How - including training and getting ready

What is NZQA’s target for the number of schools and students doing NCEA Online assessment, and what is NZQA doing to ensure that its target is reached?

NZQA wants all schools to have offered students the opportunity to do at least one NCEA Online exam, by the end of 2022. This approach is based on several factors, including that:

  • NCEA Online and other forms of digital external assessment provide a strong platform for future innovation in assessment, and the flexibility to free up the current parameters of ‘once a year, end of year, set location’
  • changes in assessment are coming - with NCEA Online becoming the new ‘normal’ (for some subjects at least), and the Review of Achievement Standards (RAS) taking a ‘digital first’ approach
  • students who complete our surveys after digital exams continue to be extremely positive about the experience.

In line with this, while NCEA Online is currently ‘opt in’, we will start talking with schools in 2021 about when ‘opt out’ would be feasible and how that could work from their perspective.  

We want to better understand what is needed to support safe, reliable, and educationally useful uptake of NCEA Online, especially for those schools with limited or no digital experience.
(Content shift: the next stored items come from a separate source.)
-- ==== Sys2Proof/Tests/Slice0.lean ====
section
/-! SUPPORT. Tests on fixed values, each expected value from spec/95_test_vectors.md or written out from the
formats of spec/30_encoding.md; and, for every statement with hypotheses, a witness that meets them. -/

namespace Sys2Proof.Tests

open Sys2Proof Sys2Proof.Machine

/-! ## Small states -/

/-- A DEC in a pass, at the first byte after the header. -/
def dec (W : U32) (C : Byte) (bytes : List Byte) : Dec :=
  { Dec.reset with
    phase := .stream
    hdr := ⟨W, 1, C, 0⟩
    ib := Buffer.ofBytes (encodeHeader W 1 C 0 ++ bytes)
    N := 14 + bytes.length
    pos := 14 }

/-- The machine with that DEC to move. -/
def decState (d : Dec) : State := { State.reset with dec := d, agenda := [.dec] }

/-- An ENC after its start step. -/
def enc (w c : Nat) (pb : List Byte) : Enc := encStart w 1 c 0 { Enc.reset with pb := Buffer.ofBytes pb }

/-- The machine with that ENC to move. -/
def encState (e : Enc) : State := { State.reset with enc := e, agenda := [.enc] }

/-- The machine after reset with one command to run. -/
def hostState (c : Command) : State := { State.reset with agenda := [.host c] }

/-- What an outcome's DEC shows. -/
def decAfter (o : Host.Outcome State Fault Refusal) : Option Dec :=
  match o with
  | .next s    => some s.dec
  | .fault _   => none
  | .refused _ => none

/-- What an outcome's ENC shows. -/
def encAfter (o : Host.Outcome State Fault Refusal) : Option Enc :=
  match o with
  | .next s    => some s.enc
  | .fault _   => none
  | .refused _ => none

/-- What an outcome's reply shows. -/
def replyAfter (o : Host.Outcome State Fault Refusal) : Option Reply :=
  match o with
  | .next s    => s.reply
  | .fault _   => none
  | .refused _ => none

/-! ## WellFormed refuses ill-formed terms -/

theorem test_wellFormed_refuses_diff_dr : wellFormed (.diff (-3) 0 0) = false ∧ wellFormed (.diff 2 0 0) = false := by decide
theorem test_wellFormed_refuses_diff_dg : wellFormed (.diff 0 (-3) 0) = false ∧ wellFormed (.diff 0 2 0) = false := by decide
theorem test_wellFormed_refuses_diff_db : wellFormed (.diff 0 0 (-3)) = false ∧ wellFormed (.diff 0 0 2) = false := by decide
theorem test_wellFormed_refuses_luma_dg : wellFormed (.luma (-33) 0 0) = false ∧ wellFormed (.luma 32 0 0) = false := by decide
theorem test_wellFormed_refuses_luma_drg : wellFormed (.luma 0 (-9) 0) = false ∧ wellFormed (.luma 0 8 0) = false := by decide
theorem test_wellFormed_refuses_luma_dbg : wellFormed (.luma 0 0 (-9)) = false ∧ wellFormed (.luma 0 0 8) = false := by decide
theorem test_wellFormed_refuses_run : wellFormed (.run 0) = false ∧ wellFormed (.run 63) = false := by decide

/-! ## Words written out from the formats (30_encoding.md R78 to R85) -/

/-- R79: 00 iiiiii, with i = 53. -/
theorem test_decode_index : decodeTableWord 8 0b00110101 = some (.index 53) := by decide
/-- R80: 01 rr gg bb, with fields 0, 1, 3: deltas -2, -1, 1. -/
theorem test_decode_diff : decodeTableWord 8 0b01000111 = some (.diff (-2) (-1) 1) := by decide
/-- R81: 10 gggggg, then rrrr bbbb, with fields 38, 6, 7: deltas 6, -2, -1. -/
theorem test_decode_luma : decodeTableWord 16 0b0110011110100110 = some (.luma 6 (-2) (-1)) := by decide
/-- R82: 11 nnnnnn, with n - 1 = 12. -/
theorem test_decode_run : decodeTableWord 8 0b11001100 = some (.run 13) := by decide
/-- R83: 0xFE, r, g, b. -/
theorem test_decode_rgb : decodeTableWord 32 0xE8E0D8FE = some (.rgb 0xD8 0xE0 0xE8) := by decide
/-- R84: 0xFF, r, g, b, a. -/
theorem test_decode_rgba : decodeTableWord 40 0x801E1914FF = some (.rgba 20 25 30 128) := by decide
/-- R85: seven zeros, then 1; and as the table prints its fixed bits (log entry 11). -/
theorem test_decode_end : decodeTableWord 64 0x0100000000000000 = some .endMarker ∧
    decodeTableWord 64 1 = some .endMarker := by decide
/-- R78, with the integers' bytes high first (V-HDR-1); and with the magic as the table prints it. -/
theorem test_decode_header : decodeTableWord 112 0x0003010000000100000066696F71 = some (.header 1 1 3 0) ∧
    decodeTableWord 112 0x00030100000001000000716F6966 = some (.header 1 1 3 0) := by decide

/-- HEADER's 32 fixed bits alone, the fields zero (log entry 11). -/
theorem test_decode_header_fixed_bits : decodeTableWord 32 0x716F6966 = some (.header 0 0 0 0) := by decide
/-- Fixed bits alone, operand bytes zero. -/
theorem test_decode_fixed_bits : decodeTableWord 8 0x80 = some (.luma (-32) (-8) (-8)) ∧
    decodeTableWord 8 0xFE = some (.rgb 0 0 0) ∧ decodeTableWord 8 0xFF = some (.rgba 0 0 0 0) := by decide

/-- R83, R84: a chunk cut off in its operands is no instruction; R85: nor is another 8-byte value. -/
theorem test_decode_refuses :
    decode .chunk [0xFE, 1, 2] = .error (.cutOff .rgb) ∧ decode .chunk [0xFF, 1, 2, 3] = .error (.cutOff .rgba) ∧
    decode .chunk [0xB9] = .error (.cutOff .luma) ∧ decode .chunk [] = .error .noBytes ∧
    decode .marker [0, 0, 0, 0, 0, 0, 0, 2] = .error .badMarker ∧
    decode .marker [0, 0, 0, 0, 0, 0, 0] = .error .shortMarker ∧
    decode .header [0x71, 0x6F, 0x69, 0x67, 0, 0, 0, 1, 0, 0, 0, 1, 3, 0] = .error .badMagic :=
  ⟨rfl, rfl, rfl, rfl, rfl, rfl, rfl⟩

/-- V-HDR-2. -/
theorem test_encode_header : encode (.header 800 600 4 1)
    = [0x71, 0x6F, 0x69, 0x66, 0, 0, 3, 0x20, 0, 0, 2, 0x58, 4, 1] := by decide
/-- V-ENC-S2 and V-ENC-S8. -/
theorem test_encode_deltas : encode (.diff (-2) 0 0) = [0x4A] ∧ encode (.luma 25 (-5) 5) = [0xB9, 0x3D] := by decide

/-! ## Arithmetic (95_test_vectors.md §2.2) -/

theorem test_hash : Machine.hash ⟨0, 0, 0, 255⟩ = 53 ∧ Machine.hash ⟨255, 255, 255, 255⟩ = 38 ∧
    Machine.hash ⟨1, 2, 3, 4⟩ = 14 ∧ Machine.hash ⟨10, 20, 30, 255⟩ = 9 := by decide
theorem test_s8 : s8 127 = 127 ∧ s8 128 = -128 ∧ s8 255 = -1 ∧ s8 (-129) = 127 ∧ s8 (-255) = 1 ∧ s8 256 = 0 := by
  decide

/-! ## One step of DEC on each instruction -/

/-- V-DEC-C12: an initial slot is output as it stands. -/
theorem test_step_index : (decAfter (step (decState (dec 1 4 [0x05])))).map
    (fun d => (d.prev, d.pos, d.n, d.po)) = some (⟨0, 0, 0, 0⟩, 15, 1, [(0, 0), (1, 0), (2, 0), (3, 0)]) := by decide
/-- V-DEC-C2: a wrap below 0, slot 49. -/
theorem test_step_diff : (decAfter (step (decState (dec 1 3 [0x79])))).map
    (fun d => (d.prev, Cache.slot d.cache 49, d.po))
    = some (⟨1, 0, 255, 255⟩, ⟨1, 0, 255, 255⟩, [(0, 1), (1, 0), (2, 255)]) := by decide
/-- V-DEC-C8: red and blue relative to green, slot 46. -/
theorem test_step_luma : (decAfter (step (decState (dec 1 3 [0x80, 0x0F])))).map
    (fun d => (d.prev, Cache.slot d.cache 46, d.pos))
    = some (⟨216, 224, 231, 255⟩, ⟨216, 224, 231, 255⟩, 16) := by decide
/-- V-DEC-E10: the second byte is missing. -/
theorem test_step_luma_cut : (decAfter (step (decState (dec 1 3 [0xB9])))).map
    (fun d => (d.phase, d.err.code)) = some (.error, 2) := by decide
/-- V-DEC-C1: alpha is inherited, slot 9. -/
theorem test_step_rgb : (decAfter (step (decState (dec 1 3 [0xFE, 10, 20, 30])))).map
    (fun d => (d.prev, Cache.slot d.cache 9, d.po))
    = some (⟨10, 20, 30, 255⟩, ⟨10, 20, 30, 255⟩, [(0, 10), (1, 20), (2, 30)]) := by decide
/-- V-DEC-C11, first chunk: RGBA in a 3-channel stream drops alpha from PO alone. -/
theorem test_step_rgba : (decAfter (step (decState (dec 2 3 [0xFF, 1, 2, 3, 0x80])))).map
    (fun d => (d.prev, Cache.slot d.cache 34, d.po))
    = some (⟨1, 2, 3, 128⟩, ⟨1, 2, 3, 128⟩, [(0, 1), (1, 2), (2, 3)]) := by decide
/-- V-DEC-C14: 62 repeats pending, nothing written yet; R133: the cache stays. -/
theorem test_step_run : (decAfter (step (decState (dec 62 3 [0xFD])))).map
    (fun d => (d.run, d.n, d.pos, Cache.slot d.cache 53)) = some (62, 0, 15, ⟨0, 0, 0, 0⟩) := by decide
/-- V-DEC-E11: a RUN of 2 with one pixel left. -/
theorem test_step_run_overshoot : (decAfter (step (decState (dec 1 3 [0xC1, 0, 0, 0, 0, 0, 0, 0, 1])))).map
    (fun d => (d.phase, d.err.code)) = some (.error, 4) := by decide
/-- V-DEC-E19: an image of no pixels is its marker. -/
theorem test_step_end : (decAfter (step (decState (dec 0 3 [0, 0, 0, 0, 0, 0, 0, 1])))).map
    (fun d => (d.phase, d.pos, d.po)) = some (.done, 22, []) := by decide
/-- V-DEC-E16: one byte after the marker, under both parameters. -/
theorem test_step_end_trailing :
    (decAfter (exec .endMarker (decState (dec 0 3 [0, 0, 0, 0, 0, 0, 0, 1, 0])))).map (fun d => (d.phase, d.err.code))
      = some (.error, 2) ∧
    (decAfter (exec .endMarker
      { decState (dec 0 3 [0, 0, 0, 0, 0, 0, 0, 1, 0]) with params := ⟨.ignore⟩ })).map (fun d => d.phase)
      = some .done := by decide
/-- 42_decoder.md R122 on V-HDR-2. -/
theorem test_step_header : (decAfter (step (hostState (.decStart
    [0x71, 0x6F, 0x69, 0x66, 0, 0, 3, 0x20, 0, 0, 2, 0x58, 4, 1])))).map
    (fun d => (d.phase, d.hdr, d.N, d.pos)) = some (.stream, ⟨800, 600, 4, 1⟩, 14, 14) := by decide
/-- V-DEC-E3: channels 5. -/
theorem test_step_header_channels : (decAfter (step (hostState (.decStart
    [0x71, 0x6F, 0x69, 0x66, 0, 0, 0, 1, 0, 0, 0, 1, 5, 0, 0xFE, 1, 2, 3])))).map
    (fun d => (d.phase, d.err.code)) = some (.error, 2) := by decide
/-- V-DEC-E7: the header alone, one pixel owed. -/
theorem test_step_truncated : (decAfter (step (decState (dec 1 3 [])))).map
    (fun d => (d.phase, d.err.code)) = some (.error, 3) := by decide
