-- ==== Sys2Proof/Machine/Preview.lean ====
section
/-! DEFINITION. The position query (R9 to R12) and the preview queue (05): arrival, shift, flush, the reactive
query, and the meanings of SENSE and SAMPLE. -/

namespace Sys2Proof.Machine

/-! ### The position query -/

/-- The answer to a position query (R11). -/
structure PositionAnswer where
  car : Nat
  p : Nat
  q : Nat
  b : Nat
  d : Int
  o : Int
  v : Nat
  previewDm : Nat
  stale : Bool
  range : Bool
  uExceeds : Bool
  usable : Bool
  deriving DecidableEq, Repr

/-- The elapsed time e of a query at the present instant: whole milliseconds since the arrival instant,
capped at odo_timeout, and odo_timeout before the first arrival (R9). -/
def elapsedMs (s : State) : Nat :=
  match s.clock.arrival with
  | none => s.params.odoTimeout
  | some t => min s.params.odoTimeout ((s.clock.now - t) / Config.ticksPerMs)

/-- The orientation factor o (00, "Frames of reference"; R1). -/
def orientation (l : LineInterface) : Int :=
  match l.upstream with
  | some .b => -1
  | _ => 1

/-- The offset in use (R1, R5, R7). -/
def offsetInUse (s : State) : Nat :=
  match s.line.upstream with
  | some .b => s.params.offsetB
  | _ => s.params.offsetA

/-- The direction factor of a query: that of the held direction, +1 while the upstream port is unknown
(R9, R10). -/
def queryDirection (s : State) : Int := if s.line.upstream = none then 1 else dirFactor s.pos.dir

/-- The sum of R9 before it is saturated. -/
def carSum (s : State) : Int :=
  s.pos.t0 + s.pos.fixOffset - queryDirection s * offsetInUse s
    + queryDirection s * roundDiv ((s.pos.v * elapsedMs s : Nat) : Int) 10000

/-- The preview distance (R10). -/
def previewDistance (s : State) : Nat := (roundDiv ((s.pos.v * s.params.lagMs : Nat) : Int) 10000).toNat

/-- The answer to a position query at the present instant (R9 to R12). Each point is formed from the saturated
point before it (DEDUCED, entry 12). -/
def positionQuery (s : State) : PositionAnswer :=
  let d := queryDirection s
  let car := saturate (carSum s)
  let p := saturate (car + d * previewDistance s)
  let stale := staleFlag s (elapsedMs s)
  let range := rangeFlag (carSum s)
  { car := car
    p := p
    q := saturate (p + d * s.params.trimDm)
    b := saturate (car + d * s.params.sensorLeadDm)
    d := d
    o := orientation s.line
    v := s.pos.v
    previewDm := previewDistance s
    stale := stale
    range := range
    uExceeds := uExceedsFlag s
    usable := !stale && !uExceedsFlag s && !range }

/-! ### Arrival, shift and flush -/

/-- The newest entry of a queue. -/
def newest (q : PreviewQueue) : Option PreviewEntry := q.entries.getLast?

/-- An append of a sample, judged for sequence against the entry that was newest (R83, R84). -/
def appendEntry (e : PreviewEntry) (q : PreviewQueue) : PreviewQueue :=
  { q with
    entries := q.entries ++ [e]
    appended := count16 q.appended
    seqGaps :=
      match newest q with
      | some n => if e.seq = n.seq + 1#8 then q.seqGaps else count16 q.seqGaps
      | none => q.seqGaps }

/-- The arrival rule (R83) under the direction factor d. While 512 entries are held, a sample that replaces the newest
entry or is stale is taken as the table of R83 has it, and only one that would be appended is dropped as an overrun
(DESIGN CHOICE, entry 25). -/
def arrive (d : Int) (e : PreviewEntry) (q : PreviewQueue) : PreviewQueue :=
  match newest q with
  | none => appendEntry e q
  | some n =>
    if 0 < d * ((e.chainage : Int) - n.chainage) then
      if q.entries.length < Config.queueDepth then appendEntry e q else { q with overruns := count16 q.overruns }
    else if e.chainage = n.chainage then
      { q with
        entries := q.entries.dropLast ++ [{ e with chainage := n.chainage }]
        replacements := count16 q.replacements }
    else { q with stale := count16 q.stale }

/-- A flush (R86). -/
def flushQueue (q : PreviewQueue) : PreviewQueue :=
  { q with entries := [], lastOriginated := none, flushes := count16 q.flushes }

/-- A chainage moved by an amount; none when it would lie out of range (R85). -/
def shiftChainage (amount : Int) (c : Nat) : Option Nat :=
  if 0 ≤ (c : Int) + amount ∧ (c : Int) + amount ≤ Config.maxChainage then some ((c : Int) + amount).toNat else none

/-- An entry moved by an amount; none when it would lie out of range (R85). -/
def shiftEntry (amount : Int) (e : PreviewEntry) : Option PreviewEntry :=
  (shiftChainage amount e.chainage).map fun c => { e with chainage := c }

/-- A shift (R85). -/
def shiftQueue (amount : Int) (q : PreviewQueue) : PreviewQueue :=
  let kept := q.entries.filterMap (shiftEntry amount)
  { q with
    entries := kept
    lastOriginated := q.lastOriginated.bind (shiftChainage amount)
    shiftLosses := min 65535 (q.shiftLosses + (q.entries.length - kept.length)) }

/-! ### The reactive query (R87 to R92) -/

/-- The answer of a reactive query (R87), with the acceleration and the chainages of the entries used. -/
inductive ReactiveAnswer where
  | interpolated (value : Int) (c1 c2 : Nat)
  | held (value : Int) (c : Nat)
  | gap
  | invalid
  deriving DecidableEq, Repr

/-- An entry is at or behind q (R87). -/
def atOrBehind (d : Int) (q : Nat) (e : PreviewEntry) : Bool := 0 ≤ d * ((q : Int) - e.chainage)

/-- The entries at or behind q, oldest first. -/
def behindEntries (d : Int) (q : Nat) (l : List PreviewEntry) : List PreviewEntry := l.filter (atOrBehind d q)

/-- The entries beyond q, oldest first. -/
def beyondEntries (d : Int) (q : Nat) (l : List PreviewEntry) : List PreviewEntry :=
  l.filter fun e => !atOrBehind d q e

/-- Retirement (R88): of the entries at or behind q, all but the newest are removed. -/
def retire (d : Int) (q : Nat) (l : List PreviewEntry) : List PreviewEntry :=
  (behindEntries d q l).getLast?.toList ++ beyondEntries d q l

/-- The interpolation of R89. -/
def interpolate (e1 e2 : PreviewEntry) (q : Nat) : Int :=
  e1.accel + roundDiv ((e2.accel - e1.accel) * ((q : Int) - e1.chainage).natAbs)
    ((e2.chainage : Int) - e1.chainage).natAbs

/-- The lookup of R89 to R92. -/
def lookupReactive (d : Int) (q : Nat) (stride : Nat) (l : List PreviewEntry) : ReactiveAnswer :=
  match (behindEntries d q l).getLast?, (beyondEntries d q l).head? with
  | some e1, some e2 =>
    if e1.valid && e2.valid then .interpolated (interpolate e1 e2 q) e1.chainage e2.chainage else .invalid
  | some e, none =>
    if d * ((q : Int) - e.chainage) ≤ 2 * (stride : Int) then (if e.valid then .held e.accel e.chainage else .invalid)
    else .gap
  | none, _ => .gap

/-- The counts of R91 and R92. -/
def countAnswer (a : ReactiveAnswer) (q : PreviewQueue) : PreviewQueue :=
  match a with
  | .gap => { q with gapAnswers := count16 q.gapAnswers }
  | .invalid => { q with invalidAnswers := count16 q.invalidAnswers }
  | _ => q

/-- The reactive query (R87): retirement, then the lookup. -/
def reactiveQuery (d : Int) (q : Nat) (stride : Nat) (x : PreviewQueue) : PreviewQueue × ReactiveAnswer :=
  let kept := retire d q x.entries
  let a := lookupReactive d q stride kept
  (countAnswer a { x with entries := kept }, a)

/-! ### SENSE and SAMPLE -/

/-- The last local sense and the sense-clamps count after a SENSE frame (R79). Bits 1 .. 7 of the flags byte are
ignored (DESIGN CHOICE, entry 21). -/
def storeSense (accel : Word16) (flags : Byte) (q : PreviewQueue) : PreviewQueue :=
  { q with
    senseAccel := clampTo 5000 accel.toInt
    senseValid := flags.getLsbD 0
    senseClamps := if clampTo 5000 accel.toInt = accel.toInt then q.senseClamps else count16 q.senseClamps }

/-- A SENSE frame at the lead originates a sample (R80). -/
def originates (q : PreviewQueue) (b stride : Nat) : Bool :=
  match q.lastOriginated with
  | none => true
  | some c => stride ≤ ((b : Int) - c).natAbs

/-- The sample originated from the last local sense (R80). -/
def originatedEntry (q : PreviewQueue) (b : Nat) (o : Int) : PreviewEntry where
  chainage := b
  accel := o * q.senseAccel
  valid := q.senseValid
  seq := q.nextSeq

/-- The queue's own items after an origination (R80), and the sample put to the lead's queue (R81). -/
def originateInto (d : Int) (e : PreviewEntry) (q : PreviewQueue) : PreviewQueue :=
  arrive d e
    { q with lastOriginated := some e.chainage, nextSeq := q.nextSeq + 1#8, originated := count16 q.originated }

/-- The SAMPLE frame of an originated sample (R81). Bits 1 .. 7 of its flags byte, which 11.2 gives no meaning, are
sent as 0 (DESIGN CHOICE, entry 21). -/
def sampleFrame (s : State) (e : PreviewEntry) : Frame where
  h := { dest := 0#8, source := nodeSource s, level := 0#8, tag := 0#16, hop := 0#8 }
  body := .sample (BitVec.ofNat 24 e.chainage) (BitVec.ofInt 16 e.accel) (if e.valid then 1#8 else 0#8) e.seq []

/-- An originated sample goes to the lead's own queue and to the downstream port (R81). A lead without an
upstream port, which R10 excludes, has no downstream port to send to (DESIGN CHOICE, entry 15). -/
def originate (pa : PositionAnswer) (s : State) : State :=
  let e := originatedEntry s.queue pa.b pa.o
  let s1 := { s with queue := originateInto (dirFactor s.pos.dir) e s.queue }
  match s.line.upstream with
  | some up => onPort (otherPort up) (joinOwn (sampleFrame s e)) s1
  | none => s1

/-- SENSE (R79, R80). -/
def senseFrame (accel : Word16) (flags : Byte) (s : State) : State :=
  let s1 := { s with queue := storeSense accel flags s.queue }
  if s1.pos.lead then
    let pa := positionQuery s1
    if originates s1.queue pa.b s1.params.strideDm then originate pa s1 else s1
  else s1

/-- SENSE: a SENSE frame on the sensor port (R79). -/
def execSense (accel : Word16) (flags : Byte) (s : State) : Result := unlessHeld (senseFrame accel flags) s

/-- The sample carried by a SAMPLE frame: the acceleration clamped to ±5,000 (R82). Bits 1 .. 7 of the flags byte are
ignored (DESIGN CHOICE, entry 21). -/
def carriedEntry (chainage : Word24) (accel : Word16) (flags seq : Byte) : PreviewEntry where
  chainage := chainage.toNat
  accel := clampTo 5000 accel.toInt
  valid := flags.getLsbD 0
  seq := seq

/-- A SAMPLE frame is acted on: the upstream port is known, the frame came on it, and the node is not lead
(R82). -/
def actsOnSample (s : State) (port : Port) : Bool := s.line.upstream == some port && !s.pos.lead

/-- SAMPLE at the preview queue (R82, R83). -/
def takeSample (port : Port) (e : PreviewEntry) (s : State) : State :=
  if actsOnSample s port then { s with queue := arrive (dirFactor s.pos.dir) e s.queue }
  else { s with queue := { s.queue with ignored := count16 s.queue.ignored } }

/-- A good SAMPLE frame is handed to the preview queue and forwarded in every case (R82, R155). -/
def receiveSample (port : Port) (h : Header) (chainage : Word24) (accel : Word16) (flags seq : Byte)
    (rest : List Byte) (s : State) : State :=
  forward port h (.sample chainage accel flags seq rest)
    (takeSample port (carriedEntry chainage accel flags seq) (countReceived port s))

/-- SAMPLE (R82 to R84). -/
def execSample (port : Port) (h : Header) (chainage : Word24) (accel : Word16) (flags seq : Byte)
    (rest : List Byte) (s : State) : Result :=
  unlessHeld (receiveSample port h chainage accel flags seq rest) s

/-- LOCAL_FRAME_DISCARD: a bad frame on a local port, or one that began to arrive before the release of device reset
(R176), is discarded as if it had not arrived (R175). -/
def execLocalFrameDiscard (_port : LocalPort) (_bytes : List Byte) (s : State) : Result := .next s

end Sys2Proof.Machine
end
This involves a range of activities including understanding specific barriers to participation, analysing data to confirm schools that haven’t participated in NCEA Online at all, developing plans to address specific schools’ challenges, and working with Network for Learning (N4L) and Ministry of Education.

What support is there to help schools and students prepare for digital exams?

NZQA is helping teachers, Exam Centre Managers, supervisors, markers and NZQA staff who support the exam development, delivery and marking to get ready for digital exams.  We are also working with Network for Learning to provide schools with technical support for internet connectivity.

We have a wealth of practical information, resources, advice and support for schools offering digital NCEA exams for the first time and those schools scaling up their involvement – for example information sheets, check lists, FAQs, guides, webinars, links to website content and practice activities.

Students can get ready for digital exams through practice activities and by accessing past digital exams. There is also information on how to Check devices

We’ve dedicated a section of our website to Get your school ready for digital exams.  

We also have two dedicated email addresses so that people can easily get in touch with questions, concerns and suggestions:

How will NZQA ensure there are no technical problems with the exam?

In the last two years of successful delivery of NCEA Online there haven’t been any major technical problems, within the control of NZQA, that have interrupted delivery of the exams.

We work with schools so they can carefully prepare.  That involves everything from schools testing their internet connection, to ensuring students have access to suitable devices and know how to use them. NZQA also works with schools to help ensure Exam Centre Managers and Supervisors have the right knowledge and skills to support students during exams. 

There is a risk that exams might be affected by technical issues – this risk is always present when introducing any new major technical change. For this reason, the system continues to be tested and evaluated thoroughly, and we have policies in place to ensure no students are disadvantaged should a significant technical issue affect an exam.

What approach should schools adopt in management and use of devices?

NZQA provides minimum device specifications for NCEA Online which are updated annually – see the digital exam device check section on our website. These are updated annually.

The Ministry of Education provides guidance on resourcing and managing digital devices in schools. The enabling e-Learning website provides educators and students with examples of effective practices at the school level, information about software and licensing, and details of options for developing policies at the school level, including policies for acceptable use.